For her 104th birthday, Shoshana Ovitz had initially asked her eldest granddaughter, Panini Friedman for “a list of all the grandchildren and great-grandchildren so she could pray for them.” To Ovitz’s surprise, 400 of her descendants arrived in Jerusalem to pray together. So instead, Ovitz resolved to pray that “everyone gets everything they need.”

Gathering 400 family members was no easy feat; Friedman and her relatives used email, phone calls, and text messages to bring in as many people as they could. According to Friedman, they were still “missing about 10 percent of [her descendants].”
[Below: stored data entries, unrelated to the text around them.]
/-! ### Sparse maps in canonical form -/

/-- The listed value of a key. -/
def SMap.look {α : Type} : SMap α → Nat → Option α
  | [], _ => none
  | (a, v) :: t, k => if a = k then some v else SMap.look t k

/-- List a key, keeping the keys rising. -/
def SMap.ins {α : Type} : SMap α → Nat → α → SMap α
  | [], k, v => [(k, v)]
  | (a, w) :: t, k, v =>
    if k < a then (k, v) :: (a, w) :: t else if k = a then (k, v) :: t else (a, w) :: SMap.ins t k v

/-- Remove a key. -/
def SMap.del {α : Type} (m : SMap α) (k : Nat) : SMap α := m.filter (fun p => p.1 != k)

/-- The value of a key: the listed one, or what an unlisted key reads as. -/
def SMap.get {α : Type} (d : Nat → α) (m : SMap α) (k : Nat) : α := (SMap.look m k).getD (d k)

/-- Write a key, keeping the canonical form. -/
def SMap.put {α : Type} [DecidableEq α] (d : Nat → α) (m : SMap α) (k : Nat) (v : α) : SMap α :=
  if v = d k then SMap.del m k else SMap.ins m k v

/-- The canonical form: keys strictly rising, no entry equal to its default. -/
def SMap.wf {α : Type} [DecidableEq α] (d : Nat → α) : SMap α → Bool
  | [] => true
  | [(a, v)] => !decide (v = d a)
  | (a, v) :: (b, w) :: t => decide (a < b) && !decide (v = d a) && SMap.wf d ((b, w) :: t)

/-! ### Bits -/

/-- A word with `w` bits from bit `lo` replaced by the low bits of `v`. -/
def putBits (x : Word) (lo w v : Nat) : Word :=
  (x &&& ~~~(BitVec.ofNat 32 ((2 ^ w - 1) <<< lo))) ||| BitVec.ofNat 32 ((v % 2 ^ w) <<< lo)

/-- `w` bits of a word from bit `lo`. -/
def getBits (x : Word) (lo w : Nat) : Nat := (x.toNat >>> lo) % 2 ^ w

/-- Two's complement reading of a `w`-bit code. -/
def sgnOf (w v : Nat) : Int := if v < 2 ^ (w - 1) then (v : Int) else (v : Int) - 2 ^ w

/-- Two's complement `w`-bit code of an integer. -/
def codeOf (w : Nat) (v : Int) : Nat := (v % (2 ^ w : Int)).toNat

/-- Saturate an integer to a signed range of `w` bits. -/
def satS (w : Nat) (v : Int) : Int := max (-(2 ^ (w - 1) : Int)) (min v (2 ^ (w - 1) - 1))

/-- Round a rational to the nearest integer, halves away from zero. [assumption 100 (DEDUCED)] -/
def roundAway (x : Rat) : Int := if 0 ≤ x then (x + 1 / 2).floor else -((-x + 1 / 2).floor)

/-- Clamp a rational to a range. -/
def clampR (lo hi x : Rat) : Rat := max lo (min hi x)

/-- Sign of a rational: −1, 0 or 1. -/
def sgnR (x : Rat) : Int := if 0 < x then 1 else if x < 0 then -1 else 0

/-- The set bits of a mask below `n`, ascending. -/
def bitsOf (n m : Nat) : List Nat := (List.range n).filter (fun i => m.testBit i)

/-- A mask of the listed bits. -/
def maskOf (l : List Nat) : Nat := l.foldl (fun m i => m ||| 1 <<< i) 0

/-! ### Registers -/

/-- The word a register holds. -/
def State.reg (s : State) (a : Nat) : Word := SMap.get resetWord s.regs a

/-- Store a register word. -/
def State.setReg (s : State) (a : Nat) (w : Word) : State := { s with regs := SMap.put resetWord s.regs a w }

/-- A field's value. -/
def State.get (s : State) (f : Fld) : Nat := getBits (s.reg f.addr) f.lo f.w

/-- Write a field. -/
def State.set (s : State) (f : Fld) (v : Nat) : State := s.setReg f.addr (putBits (s.reg f.addr) f.lo f.w v)

/-- A field read as a flag. -/
def State.on (s : State) (f : Fld) : Bool := s.get f != 0

/-- Write a one-bit field. -/
def State.setB (s : State) (f : Fld) (b : Bool) : State := s.set f (if b then 1 else 0)

/-- A field read as two's complement. -/
def State.getS (s : State) (f : Fld) : Int := sgnOf f.w (s.get f)

/-- Write a field as two's complement. -/
def State.setS (s : State) (f : Fld) (v : Int) : State := s.set f (codeOf f.w v)

/-- Add to a saturating count. -/
def State.bump (s : State) (f : Fld) (k : Nat := 1) : State := s.set f (min (s.get f + k) (2 ^ f.w - 1))

/-- Apply an operation for each item of a list, in order. -/
def State.each {α : Type} (s : State) (l : List α) (f : State → α → State) : State := l.foldl f s

/-- Apply an operation where a condition holds. -/
def State.iff (s : State) (b : Bool) (f : State → State) : State := if b then f s else s

/-! ### Events, refusals (R483, R486) -/

/-- Set an event bit in a page's IRQ_RAW (R483). -/
def State.irq (s : State) (pg bit : Nat) : State :=
  let m := BitVec.ofNat 32 (1 <<< bit)
  let c := s.now / tBus
  let old := if s.evAt = c then s.evs else []
  let s := { s with evAt := c, evs := SMap.put (fun _ => 0) old pg (SMap.get (fun _ => 0) old pg ||| m) }
  s.setReg (HDR.IRQ_RAW pg) (s.reg (HDR.IRQ_RAW pg) ||| m)

/-- The events of a page in the present bus cycle, which a clear of that cycle leaves set (R483).
[assumption 200 (DESIGN CHOICE)] -/
def State.evNow (s : State) (pg : Nat) : Word := if s.evAt = s.now / tBus then SMap.get (fun _ => 0) s.evs pg else 0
Ovitz survived the Auschwitz concentration camp, where she saw her mother taken before her eyes by Nazi doctor Josef Mengele, who performed deadly and gruesome experiments on his victims. After her liberation, she met her husband Dov Ovitz, whose wife and four daughters had perished during the Holocaust. The two married and lived in an Austrian transit camp before settling in Haifa, where they raised two daughters and two sons.

At one point in the night, Ovitz ascended a platform and laid her eyes on all of her descendants. Friedman described the event as “very emotional” and said that “Everyone was there with tears in their eyes.”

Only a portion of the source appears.